Named Functions as Values

If a function name is used without following parentheses, it will refer to the function itself as an object.

Partial Application/Currying

BrainScript currently does not have syntactic support partial application or currying. To achieve a similar effect, one can define a new function that calls another function with bound/captured parameters:

Layer (x, m, n, f) = f (ParameterTensor {(m:n)} * x + ParameterTensor {n})
Sigmoid512Layer (x) = Layer (x, 512, 512, Sigmoid)

Examples

The following example defines a simple hierarchy of common network layer types:

Layers = {
    # base feed-forward without and with parameterized energy function
    # AffineLayer() defines model parameters inside.
    AffineLayer (x, m, n) = ParameterTensor {(m:n), init='heNormal'} * x
                            + ParameterTensor {n, initValue=0}
    # NLLayer applies a non-linearity on top of an affine layer
    NLLayer (x, m, n, f) = f (AffineLayer (x, m, n))
    # a few non-linearities
    SigmoidLayer (x, m, n)  = NLLayer (x, m, n, Sigmoid) # pass Sigmoid() function as the non-linaerity
    SoftplusLayer (x, m, n) = NLLayer (x, m, n, (x => Log (Constant(1) + Exp(x)))/*Softplus as lambda*/)
    ReLULayer (x, m, n)     = NLLayer (x, m, n, RectifiedLinear)
    SoftmaxLayer (x, m, n)  = NLLayer (x, m, n, Softmax)
}

which could be used like this:

# constants defined
# Sample, Hidden, and Label dimensions
SDim = 28*28 # feature dimension
HDim = 256   # hidden dimension
LDim = 10    # number of classes

features = Input {SDim}
labels   = Input {LDim}

# layers
h = Layers.ReLULayer (features, HDim, SDim)
z = Layers.AffineLayer (h, LDim, HDim) # input to softmax; same as log softmax without normalization  

# output and criteria
P    = Softmax (z)
ce   = CrossEntropyWithSoftmax (labels, z)
errs = ErrorPrediction         (labels, z)

featureNodes    = (features)
labelNodes      = (labels)
criterionNodes  = (ce)
evaluationNodes = (errs)
outputNodes     = (P)

This is the same as the initial example in Basic Concepts, but using functions.

Next: Find out about Model Editing or go straight to Full Function Reference.

NDLNetworkBuilder (Deprecated)

Earlier versions of CNTK used the now deprecated NDLNetworkBuilder instead of BrainScriptNetworkBuilder.
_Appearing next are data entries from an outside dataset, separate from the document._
/-- Shale is CONFIGURED and its PARK is 0, or a load or release runs (R306). -/
def State.shaleBusy (s : State) : Bool :=
  s.shale.load.isSome || s.shale.exit.isSome || (decide (s.shState = 4) && !s.flag Reg.SH_LOAD_CTRL 0)

/-- A Lynx bridge is enabled in a direction, or holds egress words (R275). -/
def State.lynxBusy (s : State) (b : Nat) : Bool :=
  s.flag (Reg.LX_IN_CFG b) 31 || s.flag (Reg.LX_EG_CFG b) 31 || !(s.egWaiting b).isEmpty || (s.egCurrent b).isSome

/-- Acquisition has work (R331). -/
def State.acqBusy (s : State) : Bool :=
  (decide (1 ≤ s.cap) && decide (s.cap ≤ 3)) || (List.range 4).any (fun m => s.flag (Reg.MEAS_CFG m) 31) ||
    s.flag Reg.DSP_CTRL 30 || decide (s.heldRecs ≠ 0)

/-- DMA channel `k` has descriptors to take (R236). -/
def State.dmaBusy (s : State) (k : Nat) : Bool :=
  let size := 2 ^ s.fld (Reg.DMA_CFG k) 0 4
  s.flag (Reg.DMA_CFG k) 31 && decide (s.fld (Reg.DMA_HEAD k) 0 12 % size ≠ s.fld (Reg.DMA_TAIL k) 0 12 % size)

/-- Domain `d` has work (R437). SYSNET is in RUN until every SYSTEM and FORERUNNER port is in RETAIN or OFF (R229). -/
def State.hasWork (s : State) (d : Nat) : Bool :=
  if d < 64 then s.inCycle d || s.rc.loadBusy.contains d || s.rc.dmBusy.contains d
  else if d = 64 then !s.rc.unsealed.isEmpty || s.rc.snap.isSome || !s.rc.pendingStore.isEmpty
  else if d ≤ 72 then
    let l := s.link (d - 65)
    s.training (d - 65) || !l.framer.isEmpty || !l.replay.isEmpty || !l.rx.isEmpty
  else if d = 73 then (List.range 8).any (fun p =>
    (decide (s.role p = 0) || decide (s.role p = 2)) &&
      (s.isUp p || s.training p || decide ((s.dom (65 + p)).level < 2)))
  else if d ≤ 81 then decide ((s.core (d - 74)).state = 1) || decide ((s.core (d - 74)).state = 4)
  else if d ≤ 97 then (s.spad.handover.get (fun _ => none) (d - 82)).isSome
  else if d ≤ 105 then s.lynxBusy (d - 98)
  else match d with
    | 106 => s.shaleBusy
    | 107 => s.acqBusy
    | 108 => (decide (1 ≤ s.spState) && decide (s.spState ≤ 3)) || !s.spoor.queue.isEmpty
    | 109 => (s.host.up && !(s.host.d3hot && decide (s.rc.state = .idle))) || (List.range 8).any s.dmaBusy
    | 110 => (List.range 16).any (fun r => decide (s.regionState r = 1) || decide (s.regionState r = 2))
    | _ => false

/-! ## What a domain may enter (R436-R438) -/

/-- The chapter's condition for RETAIN (R66, R144, R192, R229, R375, R394, R275, R306, R331, R433, R254, R414). -/
def State.retainOk (s : State) (d : Nat) : Bool :=
  if s.hasWork d then false
  else if d < 64 then true
  else if d = 64 then !s.live
  else if d ≤ 72 then decide (s.rc.state = .idle)
  else if d ≤ 73 then true
  else if d ≤ 81 then decide ((s.core (d - 74)).state = 2) || decide ((s.core (d - 74)).state = 3)
  else if d ≤ 97 then decide (s.fld (Reg.SPAD_OWNER (d - 82)) 0 4 = 15)
  else true

/-- The chapter's condition for OFF. A disabled cluster that is OFF may stay so in every state (R66). -/
def State.offOk (s : State) (d : Nat) : Bool :=
  let idle := decide (s.rc.state = .idle)
  if s.hasWork d then false
  else if d < 64 then
    idle || decide (s.rc.state = .loaded) || (!s.enabled d && decide ((s.dom d).level = 3))
  else if d = 64 then idle || decide (s.rc.state = .loaded)
  else if d ≤ 72 then idle
  else if d ≤ 73 then s.retainOk d
  else if d ≤ 81 then decide (d ≠ 74) && decide ((s.core (d - 74)).state = 0)
  else if d ≤ 97 then s.retainOk d
  else if d ≤ 105 then idle
  else match d with
    | 106 => true
    | 107 | 108 => idle
    | 109 => idle && s.host.d3hot
    | _ => false

/-- Every byte of a range lies in a PLAIN or CONF region. -/
def State.plainRange (s : State) (addr n : Nat) : Bool :=
  (s.judgeParts .engine addr n).all (fun p => (s.regionOf p.1).any (fun r => decide (s.regionMode r ≠ 2)))

/-- The exit latency of OFF in µs (R438). -/
def State.offLatency (s : State) (d : Nat) : Nat :=
  if 64 < d then 2000
  else if s.cycleLen ≤ 1024 ∧ s.clusterIds.all (fun c => s.plainRange (s.baseOf (Reg.IMEM_BASE_LO c)) (s.cycleLen * 3072))
  then 2000 else 4000

/-- The deepest state that R437 permits now, idle times apart: POW_DOM_STAT.CAP. In FATAL none below HOLD (R440). -/
def State.domCap (s : State) (d : Nat) : Nat :=
  let ltr := s.fld (Reg.POW_LTR (domGroup d)) 0 20
  if !s.domPresent d then 3
  else if s.rc.state = .fatal then 1
  else if s.offLatency d ≤ ltr ∧ s.offOk d then 3
  else if 25 ≤ ltr ∧ s.retainOk d then 2
  else 1

/-- The state of a domain: 0 RUN, 1 HOLD, 2 RETAIN, 3 OFF. A domain without work is in RUN until time moves on from its last work,
its wake or its reset (R437, R440). -/
def State.domState (s : State) (d : Nat) : Nat :=
  let own (d : Nat) : Nat :=
    if 2 ≤ (s.dom d).level then (s.dom d).level else if s.hasWork d ∨ s.now ≤ (s.dom d).idle then 0 else 1
  if !s.domPresent d then 3
  else if 65 ≤ d ∧ d ≤ 72 ∧ s.role (d - 65) = 3 then 3
  else if 65 ≤ d ∧ d ≤ 72 ∧ s.role (d - 65) = 1 then own 106
  else own d

/-- What POW_DOM_STAT[d] shows, but for WAKES. -/
def State.domStat (s : State) (d : Nat) : Nat :=
  s.domState d * 2 ^ 30 + s.domCap d * 2 ^ 28 + (if (s.dom d).goal.isSome then 2 ^ 27 else 0)

/-! ## Entry and exit (R437-R440) -/

/-- The registers of `[lo, hi)` take their reset values. -/
def State.resetRange (s : State) (lo hi : Nat) : State :=
  { s with csr := s.csr.without lo hi, latchHi := s.latchHi.without lo hi }

/-- The registers of the blocks `lo` to `hi` take their reset values. -/
def State.resetBlocks (s : State) (lo hi : Nat) : State := s.resetRange (lo * 0x10_0000) ((hi + 1) * 0x10_0000)

/-- The rings of the message ports that lie in scratchpads are cleared (R254). -/
def State.clearSpadRings (s : State) : State :=
  let clear (s : State) (base cfg : Nat) : State :=
    let a := s.rd64 base % 2 ^ 40
    let off := a - 0x40_1000_0000
    if 0x40_1000_0000 ≤ a ∧ off < 2 ^ 22 then
      s.modSpad fun x => { x with mem := x.mem.without off (off + 8 * 2 ^ s.fld cfg 0 5) }
    else s
  (List.range 16).foldl (fun (s : State) h =>
    clear (clear s (Reg.MP_IN_BASE_LO h) (Reg.MP_IN_CFG h)) (Reg.MP_OUT_BASE_LO h) (Reg.MP_OUT_CFG h)) s

/-- The ports in the SHALE role. -/
def State.shalePorts (s : State) : List Nat := (List.range 8).filter (fun p => s.role p = 1)

/-- OFF for a Lynx bridge (R275, R438): its buffers are cleared, its positions read 0, its registers hold their reset values. -/
def State.lynxOff (s : State) (b : Nat) : State :=
  ((s.lxZero b).resetRange (0x70_0000 + b * 0x400) (0x70_0400 + b * 0x400)).modLx fun l => { l with
    waiting := l.waiting.set (fun _ => []) b []
    current := l.current.set (fun _ => none) b none
    egPos := l.egPos.set (fun _ => 0) b 0
    last0 := l.last0.set (fun _ => 0) b 0
    last1 := l.last1.set (fun _ => 0) b 0 }

/-- OFF for SYSNET (R229, R438): maps, buffers, GEN, the tree state and the registers are lost; whether a peer is down, too. -/
def State.sysnetOff (s : State) : State := ({ s with held := [], links := [], net := {} } : State).resetBlocks 6 6

/-- OFF for Shale (R306, R438): the configuration and the registers are lost; every zone is EMPTY, STATE reads UNCONFIGURED. -/
def State.shaleOff (s : State) : State := (s.holdFull.modSh fun y => { y with cfgReleased := false, load := none }).resetBlocks 8 8

/-- What the entry into RETAIN (2) or OFF (3) does to domain `d`. In OFF a cluster keeps its registers, for the reload of R66 reads
them (DEDUCED, log 26), and so does the commit engine, of which only the latch log is lost: R144 says what RETAIN keeps, and no
more of OFF than when it is entered, while R438 keeps nothing (DESIGN CHOICE, log 111). -/
def State.enterDom (s : State) (d level : Nat) : State :=
  let off := decide (level = 3)
  if d < 64 then
    if off then s.clusterLose d
    else s.modCl d fun c => { c with scratch := [], near := [], nearNext := [], tags := [] }
  else if d = 64 then (if off then s.modRc fun r => { r with latch := [] } else s)
  else if d ≤ 72 then if off then s.lanesLost (d - 65) else s.lanesRetain (d - 65)
  else if d = 73 then
    if off then s.sysnetOff else s
  else if d ≤ 81 then
    let s := s.spCorePower (d - 74) level
    if off then s.dropCaches (d - 74) else s
  else if d ≤ 97 then (if off then s.spadClear (d - 82) else s)
  else if d ≤ 105 then (if off then s.lynxOff (d - 98) else s)
  else match d with
    | 106 =>
      let s := s.shalePorts.foldl (fun (s : State) p => if off then s.lanesLost p else s.lanesRetain p) s
      let s := s.setFld Reg.SH_LOOP_STAT 0 8 0
      if off then s.shaleOff
      else if s.shState = 4 then s.modHold 8 fun h => { h with outputs := true } else s
    | 107 => if off then { s.resetBlocks 9 9 with acq := {} } else s
    | 108 => if off then { s.resetBlocks 16 16 with spoor := {} } else s
    | 109 =>
      if off then
        let s := s.clearSpadRings.resetBlocks 1 1
        { s with
          rc := { s.rc with ecn := 0, fresh := true, runStart := 0, pauseAt := none, cmd := none, cseq := 0, latch := [] }
          host := { s.host with keep := [] } }
      else s
    | 110 => ((List.range 16).filter fun r => s.flag (Reg.CR_REG_CFG r) 31 && decide (s.regionMode r = 2)).foldl State.flushNodes s
    | _ => s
NDLNetworkBuilder's function definition differed in a few ways. The following definition is valid in NDLNetworkBuilder:

FF (X1, W1, B1) # no equal sign
[ # both curly braces and brackets are allowed
    T = Times (W1, X1)
    FF = Plus (T, B1)
] # return value is FF, and not the entire record

Especially, the return value is returned via the local variable that has the same name as the function; or if no such variable is found, the variable defined last will be returned. In BrainScript this must now be written as:

FF (X1, W1, B1) =
{
    T = Times (W1, X1)
    Y = Plus (T, B1)
}.Y

Especially, the return value Y must be explicitly selected at the end using . syntax, otherwise the function's value would be the entire record.